Set to True if the distribution is symmetric about its mean. Requires bounds. Enables: Anderson's inequality (factor-of-2 improvement over Hoeffding for two-sided tests).

@stochastic_test(
    expected=0.0, atol=0.1, bounds=(-1, 1), symmetric=True
)

Test Configuration

failure_prob (float, default: 1e-8)

Target false-failure probability \(\delta\). The test is guaranteed to falsely fail with probability at most \(\delta\) (assuming the declared properties hold).

# Very strict: fails less than 1 in 10 billion runs
@stochastic_test(expected=0.5, atol=0.05, bounds=(0, 1), failure_prob=1e-10)

# Relaxed: fewer samples needed
@stochastic_test(expected=0.5, atol=0.05, bounds=(0, 1), failure_prob=1e-4)

side (str, default: "two-sided")

Controls which direction of deviation is checked:

  • "two-sided" — Tests \(|\hat{\mu} - \mu| < \text{tol}\) (estimate is within tolerance of expected)
  • "greater" — Tests \(\hat{\mu} > \mu - \text{tol}\) (estimate is not too far below expected)
  • "less" — Tests \(\hat{\mu} < \mu + \text{tol}\) (estimate is not too far above expected)

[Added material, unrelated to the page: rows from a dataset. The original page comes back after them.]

-- ==== Sys2Proof/Machine/Power.lean ====
section
/-!
DEFINITION. Pins, reset and bring-up (R15, R458 to R460, R467), throttling and thermal shutdown (R465, R479).
-/
namespace Sys2Proof.Machine

/-- R15, R459: what a reset leaves: everything at its reset value. What has left the module, what stands at its inputs and the model's own
counters of identifiers and choices stay. -/
def State.cold (s : State) : State :=
  { State.reset with
    pwrgood := s.pwrgood
    resetN := s.resetN
    upStep := 0
    inputs := s.inputs
    sent := s.sent
    moves := s.moves
    nextOp := s.nextOp
    nextGid := s.nextGid
    nextChoice := s.nextChoice }

/-- RESET_N_LOW (R458). -/
def execResetNLow (s : State) : Host.Outcome State Fault Refusal := happen { s.cold with resetN := false }
/-- RESET_N_RISE (R458, R459): with PWRGOOD high, bring-up starts. -/
def execResetNRise (s : State) : Host.Outcome State Fault Refusal :=
  if s.resetN then .next s else happen { s.cold with resetN := true, upStep := if s.pwrgood then 1 else 0 }
/-- PWRGOOD_FALL (R15, R458). -/
def execPwrgoodFall (s : State) : Host.Outcome State Fault Refusal := happen { s.cold with pwrgood := false }
/-- PWRGOOD_RISE (R458). -/
def execPwrgoodRise (s : State) : Host.Outcome State Fault Refusal := if s.pwrgood then .next s else happen { s with pwrgood := true }
/-- MODULE_RESET (R467): answered, then as RESET_N. -/
def execModuleReset (s : State) : Host.Outcome State Fault Refusal :=
  s.atPort false fun s =>
    if s.inputs.frame.kind ≠ 5 || s.manageOp ≠ 0x0C then .next s
    else if !s.authorised then happen s.refuseRequest
    else if s.inputs.frame.payload.length ≠ 1 then happen (s.answer 6 [2])
    else happen { (s.answer 6 [0]).cold with upStep := 1 }

/-- R459: a step of bring-up is running. -/
def State.bringingUp (s : State) : Bool :=
  s.pwrgood && s.resetN && !s.halted && s.failCode == 0 && decide (1 ≤ s.upStep) && decide (s.upStep ≤ 6)
/-- R459, R474: step 3 ends: the host port is up, and the peer ports and DisplayPort outputs (16 and 17) that failed calibration are marked
down. -/
def State.calibrated (s : State) : State :=
  let bad := (s.inputs.ports.filter fun p => decide (p < 18)).eraseDups
  { s with portUp := true, portsDown := bad.foldl (fun l p => insertNat p l) s.portsDown,
           pdown := satAdd s.pdown (bad.filter fun p => decide (p < 16)).length }
/-- R459: step 5 ends: every memory holds zeros, and no bit error stands. -/
def State.zeroFilled (s : State) : State :=
  { s with hbm := [], scanout := [], poison := [], upsets := [], lines := [], loadCache := [] }
/-- BRING_UP_STEP_END (R459): the end of step 6 sets the ready flag. -/
def execBringUpStepEnd (s : State) : Host.Outcome State Fault Refusal :=
  if !s.bringingUp then .next s
  else
    let t := { s with upStep := s.upStep + 1 }
    happen (if s.upStep = 3 then t.calibrated else if s.upStep = 5 then t.zeroFilled else if s.upStep = 6 then { t with ready := true, epoch := t.now, periods := 0, patrolled := 0 } else t)
/-- R459: the failure codes of a step. -/
def stepCodes : Nat → List Byte
  | 1 => [1]
  | 2 => [2, 3]
  | 3 => [4, 5]
  | 4 => [6]
  | 5 => [7]
  | 6 => [8, 9, 10]
  | _ => []
/-- BRING_UP_STEP_TIMEOUT (R460): the step has failed, with the code at the inputs; one that ran past its bound has its first code unless
another is named. -/
def execBringUpStepTimeout (s : State) : Host.Outcome State Fault Refusal :=
  if !s.bringingUp then .next s
  else
    let codes := stepCodes s.upStep
    happen { s with failCode := if codes.contains s.inputs.code then s.inputs.code else codes.headD 0 }

/-- HOTSPOT_THROTTLE (R13, R465, R479): a quadrant's level changes; it changes no value but THROT. -/
def execHotspotThrottle (core quad level : Nat) (s : State) : Host.Outcome State Fault Refusal :=
  if 192 ≤ core || 4 ≤ quad || 16 ≤ level || !s.pwrgood then .next s
  else
    let w := (Store.rd 0 s.throt core).toNat
    happen { s with throt := Store.wr 0 s.throt core (word (w - bits w (4 * quad + 3) (4 * quad) * 2 ^ (4 * quad) + level * 2 ^ (4 * quad))) }
/-- THERMAL_SHUTDOWN (R15, R479). -/
def execThermalShutdown (s : State) : Host.Outcome State Fault Refusal :=
  if s.pwrgood then happen { s.cold with halted := true } else .next s

end Sys2Proof.Machine
end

One-sided tests use ln(1/\delta) instead of ln(2/\delta) in their sample size formulas (no union bound over both tails needed), and can also use the Bentkus inequality for bounded distributions, which requires 20-40% fewer samples than Hoeffding.

@stochastic_test(
    expected=0.5, atol=0.05, bounds=(0, 1), side="greater"
)

seed (int | None, default: None)

Fix the RNG seed for deterministic reproducibility. When None, a random seed is generated and reported on failure for debugging.

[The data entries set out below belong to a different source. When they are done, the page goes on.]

-- ==== Sys2Proof/Machine/Dispatch.lean ====
section
/-!
DEFINITION. One arm for each constructor of Instr: a direct call of its meaning.
-/
namespace Sys2Proof.Machine

def exec (i : Instr) (s : State) : Host.Outcome State Fault Refusal :=
  match i with
  | .iadd x => Sys2Proof.Machine.execIadd x s
  | .isub x => Sys2Proof.Machine.execIsub x s
  | .iaddc x => Sys2Proof.Machine.execIaddc x s
  | .ineg x => Sys2Proof.Machine.execIneg x s
  | .iabs x => Sys2Proof.Machine.execIabs x s
  | .imin x => Sys2Proof.Machine.execImin x s
  | .imax x => Sys2Proof.Machine.execImax x s
  | .imul x => Sys2Proof.Machine.execImul x s
  | .imulh x => Sys2Proof.Machine.execImulh x s
  | .imad x => Sys2Proof.Machine.execImad x s
  | .imadw x => Sys2Proof.Machine.execImadw x s
  | .and x => Sys2Proof.Machine.execAnd x s
  | .or x => Sys2Proof.Machine.execOr x s
  | .xor x => Sys2Proof.Machine.execXor x s
  | .andn x => Sys2Proof.Machine.execAndn x s
  | .not x => Sys2Proof.Machine.execNot x s
  | .shl x => Sys2Proof.Machine.execShl x s
  | .shr x => Sys2Proof.Machine.execShr x s
  | .sar x => Sys2Proof.Machine.execSar x s
  | .rot x => Sys2Proof.Machine.execRot x s
  | .bfx x => Sys2Proof.Machine.execBfx x s
  | .bfi x => Sys2Proof.Machine.execBfi x s
  | .popc x => Sys2Proof.Machine.execPopc x s
  | .clz x => Sys2Proof.Machine.execClz x s
  | .brev x => Sys2Proof.Machine.execBrev x s
  | .prmb x => Sys2Proof.Machine.execPrmb x s
  | .icmp x => Sys2Proof.Machine.execIcmp x s
  | .pset x => Sys2Proof.Machine.execPset x s
  | .pmovR x => Sys2Proof.Machine.execPmovR x s
  | .pmovP x => Sys2Proof.Machine.execPmovP x s
  | .sel x => Sys2Proof.Machine.execSel x s
  | .mov x => Sys2Proof.Machine.execMov x s
  | .moviLo x => Sys2Proof.Machine.execMoviLo x s
  | .moviHi x => Sys2Proof.Machine.execMoviHi x s
  | .moviS x => Sys2Proof.Machine.execMoviS x s
  | .movk x => Sys2Proof.Machine.execMovk x s
  | .movx x => Sys2Proof.Machine.execMovx x s
  | .movxs x => Sys2Proof.Machine.execMovxs x s
  | .lea x => Sys2Proof.Machine.execLea x s
  | .leaN x => Sys2Proof.Machine.execLeaN x s
  | .widf x => Sys2Proof.Machine.execWidf x s
  | .sysr x => Sys2Proof.Machine.execSysr x s
  | .bra x => Sys2Proof.Machine.execBra x s
  | .brx x => Sys2Proof.Machine.execBrx x s
  | .call x => Sys2Proof.Machine.execCall x s
  | .callx x => Sys2Proof.Machine.execCallx x s
  | .ret x => Sys2Proof.Machine.execRet x s
  | .shfb x => Sys2Proof.Machine.execShfb x s
  | .shfe x => Sys2Proof.Machine.execShfe x s
  | .trap x => Sys2Proof.Machine.execTrap x s
  | .tret x => Sys2Proof.Machine.execTret x s
  | .tretN x => Sys2Proof.Machine.execTretN x s
  | .nop x => Sys2Proof.Machine.execNop x s
  | .yield x => Sys2Proof.Machine.execYield x s
  | .exit x => Sys2Proof.Machine.execExit x s
  | .pulse x => Sys2Proof.Machine.execPulse x s
  | .safept x => Sys2Proof.Machine.execSafept x s
  | .wspill x => Sys2Proof.Machine.execWspill x s
  | .wfill x => Sys2Proof.Machine.execWfill x s
  | .csrr x => Sys2Proof.Machine.execCsrr x s
  | .csrw x => Sys2Proof.Machine.execCsrw x s
  | .twnx x => Sys2Proof.Machine.execTwnx x s
  | .twlk x => Sys2Proof.Machine.execTwlk x s
  | .fadd x => Sys2Proof.Machine.execFadd x s
  | .fsub x => Sys2Proof.Machine.execFsub x s
  | .fmul x => Sys2Proof.Machine.execFmul x s
  | .fma x => Sys2Proof.Machine.execFma x s
  | .fmin x => Sys2Proof.Machine.execFmin x s
  | .fmax x => Sys2Proof.Machine.execFmax x s
  | .fminx x => Sys2Proof.Machine.execFminx x s
  | .fmaxx x => Sys2Proof.Machine.execFmaxx x s
  | .fabs x => Sys2Proof.Machine.execFabs x s
  | .fneg x => Sys2Proof.Machine.execFneg x s
  | .fclass x => Sys2Proof.Machine.execFclass x s
  | .frnd x => Sys2Proof.Machine.execFrnd x s
  | .frcp x => Sys2Proof.Machine.execFrcp x s
  | .fsqrt x => Sys2Proof.Machine.execFsqrt x s
  | .frsq x => Sys2Proof.Machine.execFrsq x s
  | .fexp2 x => Sys2Proof.Machine.execFexp2 x s
  | .flog2 x => Sys2Proof.Machine.execFlog2 x s
  | .fsin x => Sys2Proof.Machine.execFsin x s
  | .fcos x => Sys2Proof.Machine.execFcos x s
  | .fcmp x => Sys2Proof.Machine.execFcmp x s
  | .cvt x => Sys2Proof.Machine.execCvt x s
  | .cvtBs x => Sys2Proof.Machine.execCvtBs x s
  | .hadd2 x => Sys2Proof.Machine.execHadd2 x s
  | .hsub2 x => Sys2Proof.Machine.execHsub2 x s
  | .hmul2 x => Sys2Proof.Machine.execHmul2 x s
  | .hfma2 x => Sys2Proof.Machine.execHfma2 x s
  | .dot4 x => Sys2Proof.Machine.execDot4 x s
  | .dot8 x => Sys2Proof.Machine.execDot8 x s
  | .dot2h x => Sys2Proof.Machine.execDot2h x s
  | .qsc x => Sys2Proof.Machine.execQsc x s
  | .fkey x => Sys2Proof.Machine.execFkey x s
  | .wnw x => Sys2Proof.Machine.execWnw x s
  | .wnwCt x => Sys2Proof.Machine.execWnwCt x s
  | .titheS x => Sys2Proof.Machine.execTitheS x s
  | .titheC x => Sys2Proof.Machine.execTitheC x s
  | .apxexp2 x => Sys2Proof.Machine.execApxexp2 x s
  | .apxrcp x => Sys2Proof.Machine.execApxrcp x s
  | .ld x => Sys2Proof.Machine.execLd x s
  | .st x => Sys2Proof.Machine.execSt x s
  | .lds x => Sys2Proof.Machine.execLds x s
  | .sts x => Sys2Proof.Machine.execSts x s
  | .ldt x => Sys2Proof.Machine.execLdt x s
  | .ldk x => Sys2Proof.Machine.execLdk x s
  | .atomAdd x => Sys2Proof.Machine.execAtomAdd x s
  | .atomSub x => Sys2Proof.Machine.execAtomSub x s
  | .atomMinN x => Sys2Proof.Machine.execAtomMinN x s
  | .atomMaxN x => Sys2Proof.Machine.execAtomMaxN x s
  | .atomAnd x => Sys2Proof.Machine.execAtomAnd x s
  | .atomOr x => Sys2Proof.Machine.execAtomOr x s
  | .atomXor x => Sys2Proof.Machine.execAtomXor x s
  | .atomXchg x => Sys2Proof.Machine.execAtomXchg x s
  | .atomCas x => Sys2Proof.Machine.execAtomCas x s
  | .atomInc x => Sys2Proof.Machine.execAtomInc x s
  | .atomDec x => Sys2Proof.Machine.execAtomDec x s
  | .atomMinS x => Sys2Proof.Machine.execAtomMinS x s
  | .atomMaxS x => Sys2Proof.Machine.execAtomMaxS x s
  | .afadd x => Sys2Proof.Machine.execAfadd x s
  | .amxf x => Sys2Proof.Machine.execAmxf x s
  | .amxi x => Sys2Proof.Machine.execAmxi x s
  | .red x => Sys2Proof.Machine.execRed x s
  | .redFadd x => Sys2Proof.Machine.execRedFadd x s
  | .redAmxf x => Sys2Proof.Machine.execRedAmxf x s
  | .redAmxi x => Sys2Proof.Machine.execRedAmxi x s
  | .fence x => Sys2Proof.Machine.execFence x s
  | .pref x => Sys2Proof.Machine.execPref x s
  | .evict x => Sys2Proof.Machine.execEvict x s
  | .bcpG2s x => Sys2Proof.Machine.execBcpG2s x s
  | .bcpS2g x => Sys2Proof.Machine.execBcpS2g x s
  | .bcpS2s x => Sys2Proof.Machine.execBcpS2s x s
  | .bcps x => Sys2Proof.Machine.execBcps x s
  | .bcpq x => Sys2Proof.Machine.execBcpq x s
  | .bcpm x => Sys2Proof.Machine.execBcpm x s
  | .bcpUnpk4s x => Sys2Proof.Machine.execBcpUnpk4s x s
  | .bcpUnpk4f x => Sys2Proof.Machine.execBcpUnpk4f x s
  | .bcpUnpk8s x => Sys2Proof.Machine.execBcpUnpk8s x s
  | .bcpUnpk8f x => Sys2Proof.Machine.execBcpUnpk8f x s
  | .qdef x => Sys2Proof.Machine.execQdef x s
  | .qpopE x => Sys2Proof.Machine.execQpopE x s
  | .qpopF x => Sys2Proof.Machine.execQpopF x s
  | .qpushF x => Sys2Proof.Machine.execQpushF x s
  | .qpushE x => Sys2Proof.Machine.execQpushE x s
  | .qstat x => Sys2Proof.Machine.execQstat x s
  | .send x => Sys2Proof.Machine.execSend x s
  | .recv x => Sys2Proof.Machine.execRecv x s
  | .recvw x => Sys2Proof.Machine.execRecvw x s
  | .tcw x => Sys2Proof.Machine.execTcw x s
  | .tcwT x => Sys2Proof.Machine.execTcwT x s
  | .tlw x => Sys2Proof.Machine.execTlw x s
  | .tlwT x => Sys2Proof.Machine.execTlwT x s
  | .tladv x => Sys2Proof.Machine.execTladv x s
  | .bari x => Sys2Proof.Machine.execBari x s
  | .bara x => Sys2Proof.Machine.execBara x s
  | .barw x => Sys2Proof.Machine.execBarw x s
  | .coll x => Sys2Proof.Machine.execColl x s
  | .cvdef x => Sys2Proof.Machine.execCvdef x s
  | .mmaR x => Sys2Proof.Machine.execMmaR x s
  | .mmaS x => Sys2Proof.Machine.execMmaS x s
  | .mmaPR x => Sys2Proof.Machine.execMmaPR x s
  | .mmaPS x => Sys2Proof.Machine.execMmaPS x s
  | .mmaz x => Sys2Proof.Machine.execMmaz x s
  | .maccr x => Sys2Proof.Machine.execMaccr x s
  | .maccw x => Sys2Proof.Machine.execMaccw x s
  | .maccl x => Sys2Proof.Machine.execMaccl x s
  | .maccs x => Sys2Proof.Machine.execMaccs x s
  | .mscl x => Sys2Proof.Machine.execMscl x s
  | .mqnt x => Sys2Proof.Machine.execMqnt x s
  | .mamax x => Sys2Proof.Machine.execMamax x s
  | .mvtx x => Sys2Proof.Machine.execMvtx x s
  | .mprim x => Sys2Proof.Machine.execMprim x s
  | .memit x => Sys2Proof.Machine.execMemit x s
  | .vamp x => Sys2Proof.Machine.execVamp x s
  | .vwarpX x => Sys2Proof.Machine.execVwarpX x s
  | .vwarpY x => Sys2Proof.Machine.execVwarpY x s
  | .gzlt x => Sys2Proof.Machine.execGzlt x s
  | .smpl x => Sys2Proof.Machine.execSmpl x s
  | .tileo x => Sys2Proof.Machine.execTileo x s
  | .lens x => Sys2Proof.Machine.execLens x s
  | .serq x => Sys2Proof.Machine.execSerq x s
  | .texB x => Sys2Proof.Machine.execTexB x s
  | .texT x => Sys2Proof.Machine.execTexT x s
  | .texA x => Sys2Proof.Machine.execTexA x s
  | .texg x => Sys2Proof.Machine.execTexg x s
  | .texq x => Sys2Proof.Machine.execTexq x s
  | .ryl x => Sys2Proof.Machine.execRyl x s
  | .rylV x => Sys2Proof.Machine.execRylV x s
  | .ryt x => Sys2Proof.Machine.execRyt x s
  | .ryrM x => Sys2Proof.Machine.execRyrM x s
  | .ryrH x => Sys2Proof.Machine.execRyrH x s
  | .rys x => Sys2Proof.Machine.execRys x s
  | .ryh x => Sys2Proof.Machine.execRyh x s
  | .ryx x => Sys2Proof.Machine.execRyx x s
  | .pairWord p q => Sys2Proof.Machine.execPairWord p q s
  | .twnxAnswer thread => Sys2Proof.Machine.execTwnxAnswer thread s
  | .loadDataReturn op peerData => Sys2Proof.Machine.execLoadDataReturn op peerData s
  | .writeQueueApply line => Sys2Proof.Machine.execWriteQueueApply line s
  | .bcpqSlotTaken op => Sys2Proof.Machine.execBcpqSlotTaken op s
  | .copyCompletion op => Sys2Proof.Machine.execCopyCompletion op s
  | .bcpmCompletion op => Sys2Proof.Machine.execBcpmCompletion op s
  | .blockedPopRelease thread => Sys2Proof.Machine.execBlockedPopRelease thread s
  | .messageArrival msg => Sys2Proof.Machine.execMessageArrival msg s
  | .tlwChangeNoticed thread => Sys2Proof.Machine.execTlwChangeNoticed thread s
  | .mmaSetCompletion op => Sys2Proof.Machine.execMmaSetCompletion op s
  | .accOpCompletion op => Sys2Proof.Machine.execAccOpCompletion op s
  | .amplifyProject core => Sys2Proof.Machine.execAmplifyProject core s
  | .rasterTest die => Sys2Proof.Machine.execRasterTest die s
  | .coverageDelivery die => Sys2Proof.Machine.execCoverageDelivery die s
  | .tileWriteCompletion op => Sys2Proof.Machine.execTileWriteCompletion op s
  | .traversalCompletion op => Sys2Proof.Machine.execTraversalCompletion op s
  | .translationMiss die => Sys2Proof.Machine.execTranslationMiss die s
  | .walkCompletion walk => Sys2Proof.Machine.execWalkCompletion walk s
  | .bridgeFlitRetry passes => Sys2Proof.Machine.execBridgeFlitRetry passes s
  | .scanoutBurstRetry ctx slot failedRetries => Sys2Proof.Machine.execScanoutBurstRetry ctx slot failedRetries s
  | .portGuardPeriod core beats => Sys2Proof.Machine.execPortGuardPeriod core beats s
  | .patrolScrub core word find => Sys2Proof.Machine.execPatrolScrub core word find s
  | .thresherIssue core => Sys2Proof.Machine.execThresherIssue core s
  | .groupCompletion group => Sys2Proof.Machine.execGroupCompletion group s
  | .threadDrainEnd thread => Sys2Proof.Machine.execThreadDrainEnd thread s
  | .widxNotice tenant queue => Sys2Proof.Machine.execWidxNotice tenant queue s
  | .launchCompletion launch => Sys2Proof.Machine.execLaunchCompletion launch s
  | .tlbinvCompletion ctx => Sys2Proof.Machine.execTlbinvCompletion ctx s
  | .collectiveCompletion op peerInputs => Sys2Proof.Machine.execCollectiveCompletion op peerInputs s
  | .balancePeriod ctx slot => Sys2Proof.Machine.execBalancePeriod ctx slot s
  | .safePointSave ctx => Sys2Proof.Machine.execSafePointSave ctx s
  | .forcedSave ctx => Sys2Proof.Machine.execForcedSave ctx s
  | .saveCompletion ctx => Sys2Proof.Machine.execSaveCompletion ctx s
  | .restoreCompletion ctx => Sys2Proof.Machine.execRestoreCompletion ctx s
  | .watchdogFire ctx => Sys2Proof.Machine.execWatchdogFire ctx s
  | .lateErrorTrap thread => Sys2Proof.Machine.execLateErrorTrap thread s
  | .faultRecordWrite tenant => Sys2Proof.Machine.execFaultRecordWrite tenant s
  | .faultRidxNotice tenant => Sys2Proof.Machine.execFaultRidxNotice tenant s
  | .rsmNotice tenant => Sys2Proof.Machine.execRsmNotice tenant s
  | .selfTestEnd core pass => Sys2Proof.Machine.execSelfTestEnd core pass s
  | .replayDivergence ctx => Sys2Proof.Machine.execReplayDivergence ctx s
  | .stripLatch ctx slot => Sys2Proof.Machine.execStripLatch ctx slot s
  | .stripDeadline ctx slot => Sys2Proof.Machine.execStripDeadline ctx slot s
  | .displayRowEmit ctx slot => Sys2Proof.Machine.execDisplayRowEmit ctx slot s
  | .reservationStopRequest ctx slot => Sys2Proof.Machine.execReservationStopRequest ctx slot s
  | .scanoutWindowStart ctx slot => Sys2Proof.Machine.execScanoutWindowStart ctx slot s
  | .scanoutWindowEnd ctx slot => Sys2Proof.Machine.execScanoutWindowEnd ctx slot s
  | .peerFlitReplay port passes => Sys2Proof.Machine.execPeerFlitReplay port passes s
  | .peerPortDown port => Sys2Proof.Machine.execPeerPortDown port s
  | .hotspotThrottle core quad level => Sys2Proof.Machine.execHotspotThrottle core quad level s
  | .launch => Sys2Proof.Machine.execLaunch s
  | .relay => Sys2Proof.Machine.execRelay s
  | .ctxload => Sys2Proof.Machine.execCtxload s
  | .ctxupd => Sys2Proof.Machine.execCtxupd s
  | .ctxsave => Sys2Proof.Machine.execCtxsave s
  | .ctxres => Sys2Proof.Machine.execCtxres s
  | .ctxdisc => Sys2Proof.Machine.execCtxdisc s
  | .tlbinv => Sys2Proof.Machine.execTlbinv s
  | .pipe => Sys2Proof.Machine.execPipe s
  | .metadataExport => Sys2Proof.Machine.execMetadataExport s
  | .metadataImport => Sys2Proof.Machine.execMetadataImport s
  | .viewSetBind => Sys2Proof.Machine.execViewSetBind s
  | .viewSetUnbind => Sys2Proof.Machine.execViewSetUnbind s
  | .collective => Sys2Proof.Machine.execCollective s
  | .viewSetStatus => Sys2Proof.Machine.execViewSetStatus s
  | .rdmaWrite => Sys2Proof.Machine.execRdmaWrite s
  | .rdmaRead => Sys2Proof.Machine.execRdmaRead s
  | .peerRequest => Sys2Proof.Machine.execPeerRequest s
  | .gazeFrame => Sys2Proof.Machine.execGazeFrame s
  | .discoveryRequest => Sys2Proof.Machine.execDiscoveryRequest s
  | .statusRequest => Sys2Proof.Machine.execStatusRequest s
  | .attestationRequest => Sys2Proof.Machine.execAttestationRequest s
  | .frameDropped => Sys2Proof.Machine.execFrameDropped s
  | .claim => Sys2Proof.Machine.execClaim s
  | .windowWrite => Sys2Proof.Machine.execWindowWrite s
  | .commandQueueSetup => Sys2Proof.Machine.execCommandQueueSetup s
  | .faultQueueSetup => Sys2Proof.Machine.execFaultQueueSetup s
  | .nodeRange => Sys2Proof.Machine.execNodeRange s
  | .contextRange => Sys2Proof.Machine.execContextRange s
  | .destinations => Sys2Proof.Machine.execDestinations s
  | .moduleNumber => Sys2Proof.Machine.execModuleNumber s
  | .peerRoute => Sys2Proof.Machine.execPeerRoute s
  | .peerPortRetrain => Sys2Proof.Machine.execPeerPortRetrain s
  | .clearCounters => Sys2Proof.Machine.execClearCounters s
  | .moduleReset => Sys2Proof.Machine.execModuleReset s
  | .managementAuthFail => Sys2Proof.Machine.execManagementAuthFail s
  | .placementPass => Sys2Proof.Machine.execPlacementPass s
  | .ueReportPeriod => Sys2Proof.Machine.execUeReportPeriod s
  | .faultQueueFramePeriod => Sys2Proof.Machine.execFaultQueueFramePeriod s
  | .heartbeatPeriod => Sys2Proof.Machine.execHeartbeatPeriod s
  | .resetNRise => Sys2Proof.Machine.execResetNRise s
  | .resetNLow => Sys2Proof.Machine.execResetNLow s
  | .pwrgoodRise => Sys2Proof.Machine.execPwrgoodRise s
  | .pwrgoodFall => Sys2Proof.Machine.execPwrgoodFall s
  | .thermalShutdown => Sys2Proof.Machine.execThermalShutdown s
  | .bringUpStepEnd => Sys2Proof.Machine.execBringUpStepEnd s
  | .bringUpStepTimeout => Sys2Proof.Machine.execBringUpStepTimeout s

@stochastic_test(expected=0.5, atol=0.05, bounds=(0, 1), seed=42)

Test Function Signature

Your test function must return a numeric scalar. It can optionally accept an rng parameter:

# Without RNG injection
@stochastic_test(expected=6, atol=0.5, bounds=(2, 12))
def test_dice():
    import random
    return random.randint(2, 12)

# With RNG injection (recommended)
@stochastic_test(expected=3.5, atol=0.2, bounds=(1, 6))
def test_die(rng):
    return rng.integers(1, 7)

The rng parameter receives a numpy.random.Generator instance. This is the recommended approach for reproducibility.

How Bound Selection Works

The framework maintains a registry of concentration inequalities. For each test:

  1. It filters bounds whose required properties are a subset of your declared properties
  2. It filters bounds that support the requested side
  3. It evaluates each remaining bound's compute_n function
  4. It selects the bound requiring the fewest samples

For example, if you declare bounds=(0, 1) and variance=0.08:

  • Hoeffding is applicable (needs bounds)
  • Bernstein is applicable (needs bounds + variance)
  • Median-of-Means is applicable (needs variance)
  • Bernstein typically wins because it exploits both pieces of information

Verbose Output

With pytest -v, stochastic tests show bound and sample information:

test_example.py::test_mean PASSED [bernstein, n=423, observed=0.501234]

On failure, the seed is reported for reproduction:

test_example.py::test_mean FAILED [bernstein, n=423, seed=12345]:
  |0.567 - 0.5| = 0.067 not < 0.05